And, in reversing the judgment and holding that the statutory right in which the recovery was principally for the husband’s benefit superseded his common law right, the court said:

“We cannot believe that the General Assembly intended that the personal representative should maintain an action for the death of the wife, practically for the husband’s benefit, and allow at the same time the husband to maintain one, on his own account, for the same acts of negligence. . . . The legislative intent was to increase the elements of damage flowing from the acts of negligence producing death. It was not the intention of the legislature to multiply actions. The husband must] accept the benefits which the statute secures him In lieu of those he possessed at common law.”.

From this it will be seen that the reason for the ruling in the McElwain case was found in the legislative intent to substitute one cause of action for another, both being for the benefit of the same person, and that in giving an increased recovery, the lesser was necessarily abrogated. But, in discussing Hansford’s case, 11 Bush 380, the court, in the McElwain case, further said:

“It was not in issue in the case as to what the rights of a husband were when his wife lost her life by the wrongful act of another, but the judge delivering the opinion in the discussion of the case restated the doctrine of *603Baker v. Bolton, as sanctioned in Eden’s case. (14 B. M. 204 (165.)
“Had the injured party been the wife instead of the husband, then, certainly, he would have had the right at the common law to have maintained an action for the loss of the society of his wife, although her personal representative might have sustained an action to recover damages for mental and physical suffering.
“Had the wife survived her injuries she could have maintained her action for her mental and physical suffering. Had the husband sustained damages in consequence of his wife’s injuries by the ‘loss of her society’ then he could have also maintained his action to recover such damages. Had she lived he could not recover for her mental and physical suffering, because that was a damage to her, neither could she recover for his ‘loss of her society,’ because that was his damage. Both causes of action existed at common law.”

While it may be said that the language last above quoted from the McElwain ease was dictum, it nevertheless stated the common law rule, as we understand it, which provided that in case the husband sustained damages in consequence of his wife’s injuries by the loss of her society, he could maintain his action to recover damages therefor. The McElwain case is not applicable here, since there both actions, growing out of the same injury, were brought for the benefit of the husband, while here there are two separate rights of action, one in the wife and the other in the husband.

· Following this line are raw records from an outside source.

-- ==== Sys2Proof/Machine/OrderCommands.lean ====
section
/-! DEFINITION. The order commands: each is the order of its kind, taken with its argument words (10 R150, log 3). -/

namespace Sys2Proof.Machine

/-- RING (07 R109, R110). -/
def execRing (line party plan cycles priority : Word) (s : State) : Out :=
  orderCommand 1 line party plan cycles priority s

/-- STOP_RING (07 R118). -/
def execStopRing (line : Word) (s : State) : Out := orderCommand 2 line 0 0 0 0 s

/-- DIGIT_SEEN (03 R39). -/
def execDigitSeen (line : Word) (s : State) : Out := orderCommand 3 line 0 0 0 0 s

/-- ENDDIAL (03 R46). -/
def execEnddial (line : Word) (s : State) : Out := orderCommand 4 line 0 0 0 0 s

/-- CONNECT (09 R144). -/
def execConnect (line : Word) (s : State) : Out := orderCommand 5 line 0 0 0 0 s

/-- TONE (09 R145). -/
def execTone (line bus : Word) (s : State) : Out := orderCommand 6 line bus 0 0 0 s

/-- CLEAR (09 R146). -/
def execClear (line : Word) (s : State) : Out := orderCommand 7 line 0 0 0 0 s

/-- BLOCK (01 R11). -/
def execBlock (line : Word) (s : State) : Out := orderCommand 8 line 0 0 0 0 s

/-- UNBLOCK (01 R13). -/
def execUnblock (line : Word) (s : State) : Out := orderCommand 9 line 0 0 0 0 s

/-- LOCK_SLOT (04 R67). -/
def execLockSlot (line : Word) (s : State) : Out := orderCommand 10 line 0 0 0 0 s

/-- UNLOCK_SLOT (04 R68). -/
def execUnlockSlot (line : Word) (s : State) : Out := orderCommand 11 line 0 0 0 0 s

/-- FREE_LOCKS (04 R69). -/
def execFreeLocks (s : State) : Out := orderCommand 12 0 0 0 0 0 s

/-- INVALIDATE (04 R70). -/
def execInvalidate (line : Word) (s : State) : Out := orderCommand 13 line 0 0 0 0 s

/-- INVALIDATE ALL (04 R71). -/
def execInvalidateAll (s : State) : Out := orderCommand 13 (word allLinesArg) 0 0 0 0 s

/-- RELOAD_PLAN (05 R78). -/
def execReloadPlan (plan : Word) (s : State) : Out := orderCommand 14 plan 0 0 0 0 s

/-- SET_CAPACITY (06 R104). -/
def execSetCapacity (capacity reserve : Word) (s : State) : Out := orderCommand 15 capacity reserve 0 0 0 s

/-- POWER_MODE (06 R105). -/
def execPowerMode (mode : Word) (s : State) : Out := orderCommand 16 mode 0 0 0 0 s

/-- GEN_RESET (08 R134). -/
def execGenReset (s : State) : Out := orderCommand 17 0 0 0 0 0 s

end Sys2Proof.Machine
end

In Rogers v. Fancy Farm Telephone Co., 160 Ky. 841, the court said:

“In L. & R. R. Co. v. McElwain, 98 Ky. 700, 34 L. R. A. 788, 56 A. S. R. 385, the court said it was perfectly manifest that at common law a husband could recover damages for the loss of his wife’s society from the date of the injury until her death resulting from a negligent act, although she died as a result thereof, provided any appreciable length of time elapsed after the negligent act became apparent until her death, during which time the husband could have enjoyed his wife’s society. ’ ’

The husband could not have maintained such an action if the death of the wife was instantaneous, because in such a case he had not lost the conjugal society of his wife except from the time of her death, and the *604statute gave the cause of action for her death to her personal representative. Eden v. Lexington & Frankfort R. R. Co., 14 B. M. 165. The cases clearly recognize the existence of two causes of action, one being statutory and in the personal representative for the death of the wife, but really for the husband’s benefit; the other under the common law and in the husband individually for the loss'of his wife’s services and society. But if the wife died the common law action was superseded by the more comprehensive statutory action. This result, however, to the husband’s rights was not affected by the married woman’s act giving her the right to recover for her pain and suffering. That is her right; her husband’s right to damages for the loss of her society remains as before.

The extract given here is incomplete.